What you have to do:
Please count the lines in these records that contain "underBinder" and give only that count.

(Collected data entries)
-- ==== Sys2Proof/Laws/SameLoader.lean ====
section
/-! SUPPORT. Which of the loader store nothing (`Same`), one lemma for each. -/

namespace Sys2Proof.Machine

open Sys2Proof

theorem State.drewRange_same {s₀ : State} (s : State) (hs : Same s₀ s) (a : Nat) (n : Nat) :
    Same s₀ (State.drewRange s a n) := by
  unfold State.drewRange
  refine pred_ite ?_ ?_
  · exact Same.upd hs
  · exact hs

theorem State.markSpares_same {s₀ : State} (s : State) (hs : Same s₀ s) (stages : List Stage) :
    Same s₀ (State.markSpares s stages) := by
  unfold State.markSpares
  refine pred_foldl ?_ ?_
  · intro x1 h1 a1
    refine pred_ite ?_ ?_
    · refine pred_foldl ?_ ?_
      · intro x2 h2 a2
        extract_lets -underBinder -merge -useContext +onlyGivenNames x3
        have h3 : Same s₀ x3 := by
          unfold x3
          refine State.setRegF_same _ ?_ _ _ _ _
          exact h2
        refine pred_ite ?_ ?_
        · exact h3
        · refine State.setPstate_same _ ?_ _ _
          exact h3
      · exact h1
    · exact h1
  · exact hs

theorem State.setLoadStat_same {s₀ : State} (s : State) (hs : Same s₀ s) (e : LoadErr) :
    Same s₀ (State.setLoadStat s e) := by
  unfold State.setLoadStat
  extract_lets -underBinder -merge -useContext +onlyGivenNames x1
  have h1 : Same s₀ x1 := by
    unfold x1
    refine State.setReg_same _ ?_ _ _
    exact hs
  refine State.setReg_same _ ?_ _ _
  exact h1

end Sys2Proof.Machine
end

Exercise response:
2